The only thing to report is how many lines of the data contain the word "scratchKey".
[Start of section]
/-- PCIe address of PA[45:0] at a peer: BASE of its window before it (R489). -/
def State.peerAddr (s : State) (k addr : Nat) : Nat := (Tab.get 0 s.windows k).toNat / 2 ^ 46 * 2 ^ 46 + addr
/-- Port of a peer's window (Table 18.7). -/
def State.peerPort (s : State) (k : Nat) : Nat := (Tab.get 0 s.windows k).toNat % 8
/-- PASID of a context (R484). -/
def State.pasidOf (s : State) (ctx : Option Nat) : Option (BitVec 20) := ctx.map fun c => (s.ctxOf c).pasid
/-- Offset of the inbox of Ramir channel `ch` in a peer's BAR0 (R492). -/
def inboxAt (ch : Nat) : Nat := 0x40000 + 64 * ch
/-- What a request puts on a port (R484, R489): of a message, the write to the peer's inbox and the read that brings the
verdict (R492). -/
def State.wire (s : State) (r : Remote) : List Outbound :=
  match r.place, r.op with
  | .peer k _, .message ch body => [.inboxWrite k (s.peerPort k) (inboxAt ch) body, .inboxRead r.id k (s.peerPort k) (inboxAt ch)]
  | .peer k addr, _ => [.peerRequest r.id (s.peerPort k) (s.peerAddr k addr) r.n r.op]
  | .host addr, _ => [.hostRequest r.id (s.pasidOf r.ctx) addr r.n r.op]
  | _, _ => []
/-- Sends a non-posted request (R491). -/
def State.request (s : State) (who : Asker) (ctx : Option Nat) (pl : Place) (n : Nat) (op : RemoteOp) (va : Word) : State :=
  let r : Remote := ⟨s.nextReq, who, ctx, pl, n, op, va, s.cycle, none⟩
  { s with remotes := s.remotes ++ [r], nextReq := s.nextReq + 1, out := s.out ++ s.wire r }

/-- Sends a non-posted request, or collects its answer; until then the access is held (R491). -/
def ask (w : Who) (pl : Place) (n : Nat) (op : RemoteOp) (va : Word) : A RemoteAnswer := do
  let s ← get
  match findRemote s.remotes w.asker pl n op with
  | some r =>
    match r.ans with
    | some a =>
      if !w.asker.keeps then set { s with remotes := s.remotes.filter fun x => x.id != r.id }
      return a
    | none => throw (.hold .remote)
  | none =>
    set (s.request w.asker w.ctx pl n op va)
    throw (.hold .remote)

/-- A host access waits for the host's translation: a page request is sent once a hold, and a refusal faults (R182). -/
def hostReady (w : Who) (addr : Nat) (va : Word) : A Unit := do
  let s ← get
  let key := (w.ctx.getD 0, addr / 2 ^ 16)
  if s.ats.contains key then return ()
  if s.refusedPages.contains key then
    set { s with refusedPages := s.refusedPages.filter (· != key) }
    failA .xlate 3 va
  let pl := Place.host (addr / 2 ^ 16 * 2 ^ 16)
  if (findRemote s.remotes (.agent key.1) pl 0 .page).isNone then
    set { s with
      remotes := s.remotes ++ [(⟨s.nextReq, .agent key.1, w.ctx, pl, 0, .page, va, s.cycle, none⟩ : Remote)]
      nextReq := s.nextReq + 1
      pageReqs := s.pageReqs + 1
      out := s.out ++ [Outbound.pageRequest (s.ctxOf key.1).pasid (addr / 2 ^ 16 * 2 ^ 16)] }
  throw (.hold .plain)

/-- Physical address a place reports in EVAL and in the log. -/
def Place.pa : Place → Nat
  | .mem pa => pa
  | .scratch _ off => off
  | .arr _ off => off
  | .mgmt off => mgmtBase + off
  | .peer n a => n * 2 ^ 46 + a
  | .host a => hostBase + a

/-- UNIT of an event on a link: the port for a Ramir message, else the die the access came from (Table 18.5). -/
def State.linkUnit (s : State) (w : Who) (pl : Place) : BitVec 8 :=
  match w.src, pl with
  | 8, .peer k _ => BitVec.ofNat 8 (s.peerPort k)
  | _, _ => BitVec.ofNat 8 w.die

/-- What an answer brings: bytes, and whether they are uncorrectable (R491). A poisoned completion is charged, any other
failure is charged to nobody and logged as KIND 3. -/
def State.answered (s : State) (w : Who) (pl : Place) (n : Nat) : RemoteAnswer → (List Byte × Bool) × State
  | .data bs => (((bs ++ List.replicate n 0).take n, false), s)
  | .poisoned bs =>
    (((bs ++ List.replicate n 0).take n, true),
      if w.again then s else (s.charge w.ctx true).logEvent pl.pa w.ctx w.src (s.linkUnit w pl) 2)
  | .error => ((List.replicate n 0, true), if w.again then s else s.logEvent pl.pa none w.src (s.linkUnit w pl) 3)

/-! ### Reads and writes of a place -/

/-- Reads `n` bytes: the data, and the line address when it is uncorrectable (R468, R469, R491). -/
def readPlace (w : Who) (pl : Place) (n : Nat) (va : Word) : A (List Byte × Option Nat) := do
  match pl with
  | .mem pa =>
    let bad ← checkLines w pa n
    let bs ← groupSees w pa (Memory.bytes (← get).mem pa n) fun _ => true
    return (bs, bad)
  | .scratch d off => return (Memory.bytes (← get).mem (scratchKey d off) n, none)
  | .arr g off => return (((← get).group g).getBytes off n, none)
  | .mgmt off =>
    if off < 0x1000 && 0x1000 < off + n then failA .unbacked 3 va
    return ((← get).mgmtBytes off n, none)
  | .peer _ _ =>
    let a ← ask w pl n .read va
    let s ← get
    let ((bs, bad), s) := s.answered w pl n a
    set s
    return (bs, if bad then some (pl.pa / 64 * 64) else none)
  | .host addr =>
    hostReady w addr va
    let a ← ask w pl n .read va
    let s ← get
    let ((bs, bad), s) := s.answered w pl n a
    set s
    return (bs, if bad then some (pl.pa / 64 * 64) else none)

/-- Bytes kept from address `a`, after `new` has been written at address `b`. -/
def patchBytes (a : Nat) (old : List Byte) (b : Nat) (new : List Byte) : List Byte :=
  old.zipIdx.map fun (x, i) => if b ≤ a + i && a + i < b + new.length then new.getD (a + i - b) 0 else x
/-- An answer an agent keeps shows its own later write to the same bytes (R67). -/
def Remote.patch (r : Remote) (who : Asker) (pl : Place) (new : List Byte) : Remote :=
  match r.who == who, r.ans, r.place, pl with
  | true, some (.data old), .peer d a, .peer e b =>
    if d = e then { r with ans := some (.data (patchBytes a old b new)) } else r
  | true, some (.data old), .host a, .host b => { r with ans := some (.data (patchBytes a old b new)) }
  | _, _, _, _ => r
/-- Posts a write to a peer or the host (R489, R491). -/
def State.post (s : State) (w : Who) (pl : Place) (bs : List Byte) : State :=
  let o : List Outbound := match pl with
    | .peer k addr => [.peerWrite (s.peerPort k) (s.peerAddr k addr) bs]
    | .host addr => [.hostWrite (s.pasidOf w.ctx) addr bs]
    | _ => []
  { s with out := s.out ++ o, remotes := s.remotes.map fun r => r.patch w.asker pl bs }
/-- How a write at `va` uses the die L2: NC of its page says that it does not (R177). -/
def State.l2Use (s : State) (w : Who) (va : Word) : L2Use :=
  match w.ctx with
  | some c =>
    match (s.die w.die).tlb.find? fun t => t.covers c va with
    | some t => if t.pte.getLsbD 10 then .nc else w.l2
    | none => w.l2
  | none => w.l2
/-- Writes bytes; a write to a peer or the host is posted (R491). -/
def writePlace (w : Who) (pl : Place) (bs : List Byte) (va : Word) : A Unit := do
  match pl with
  | .mem pa => modify fun s => storeLines { w with l2 := s.l2Use w va } (bs.length + 1) pa bs s
  | .scratch d off => modify fun s => { s with mem := Memory.setBytes s.mem (scratchKey d off) bs }
  | .arr g off => modify fun s => s.storeArr g off bs
  | .mgmt off => modify fun s => { s with mem := Memory.setBytes s.mem (mgmtBase + off) bs }
  | .peer _ _ => modify fun s => s.post w pl bs
  | .host addr =>
    hostReady w addr va
    modify fun s => s.post w pl bs

/-- Offset of a place by `k` bytes. -/
def Place.plus (pl : Place) (k : Nat) : Place :=
  match pl with
  | .mem pa => .mem (pa + k)
  | .scratch d o => .scratch d (o + k)
  | .arr g o => .arr g (o + k)
  | .mgmt o => .mgmt (o + k)
  | .peer n a => .peer n (a + k)
  | .host a => .host (a + k)

/-- Whether two accesses share a byte. -/
def Place.meets (p : Place) (n : Nat) (q : Place) (m : Nat) : Bool :=
  match p, q with
  | .mem a, .mem b => a < b + m && b < a + n
  | .scratch d a, .scratch e b => d == e && a < b + m && b < a + n
  | .arr d a, .arr e b => d == e && a < b + m && b < a + n
  | .mgmt a, .mgmt b => a < b + m && b < a + n
  | .peer d a, .peer e b => d == e && a < b + m && b < a + n
  | .host a, .host b => a < b + m && b < a + n
  | _, _ => false

/-! ### Pennant gates (R172) -/

/-- Bytes of an access that lie in one 64 KiB page, and what is left over (R80). -/
def pageCut (va : Word) (n : Nat) : Nat := Nat.min n (2 ^ 16 - va.toNat % 2 ^ 16)

/-- Reads `n` bytes that lie within one page, for the device's own use. -/
def readOwn (w : Who) (va : Word) (n : Nat) : A (List Byte) := do
  let (pl, _) ← check w .rd va
  let (bs, bad) ← readPlace w pl n va
  match bad with
  | some pa => failA .uncorrectable 0 (BitVec.ofNat 64 pa)
  | none => return bs

/-- The gate of one slot: a read that meets its range is held until the published count covers it or the pennant has been
reused (R172). -/
def gateSlot (w : Who) (x : Slot) (va : Word) (n : Nat) : A Unit := do
  let b := x.base.toNat
  let e := b + x.len.toNat * x.esize.toNat
  let a := va.toNat
  if a < e && b < a + n then
    let last := (Nat.min (a + n) e - 1 - b) / x.esize.toNat
    let bs ← readOwn w x.pennant 16
    let count := leNat (bs.take 8)
    let gen := leNat (bs.drop 8) / 2 ^ 16 % 2 ^ 32
    if gen == x.gen.toNat && count < last + 1 then
      modify (dropAnswers w.asker)
      throw (.hold .plain)
/-- The gates of all bound slots. -/
def gate (w : Who) (slots : Tab Slot) (va : Word) (n : Nat) : A Unit := slots.forM fun p => gateSlot w p.2 va n

/-! ### Accesses of the running strand -/

/-- The running strand as an agent. -/
def State.whoStrand (s : State) : Who :=
  ⟨some s.here.ctx, dieOf s.cur, clusterOf s.cur, s.here.sup, false, 0, .strand s.cur, false, .alloc⟩
/-- The running strand as an agent. -/
def whoHere : M Who := do return (← get).whoStrand

/-- Annotations of an access (R70), and whether its store allocates no line of the die L2 (R157). -/
structure Ann where
  acq : Bool
  rel : Bool
  far : Bool
  deriving DecidableEq, Repr
/-- A plain access. -/
def plainAnn : Ann := ⟨false, false, false⟩

/-- Bytes an outstanding access covers. -/
def SymSrc.range : SymSrc → Option (Place × Nat)
  | .load _ pl n _ => some (pl, n)
  | .amo _ pl n .. => some (pl, n)
  | .rmw _ pl n _ => some (pl, n)
  | .store _ pl bs _ => some (pl, bs.length)
  | .tree => none
  | .assoc => none
/-- Address of an outstanding access. -/
def SymSrc.va : SymSrc → Option Nat
  | .load va .. => some va
  | .amo va .. => some va
  | .rmw va .. => some va
  | .store va .. => some va
  | .tree => none
  | .assoc => none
[End of section]
### Exercise result
2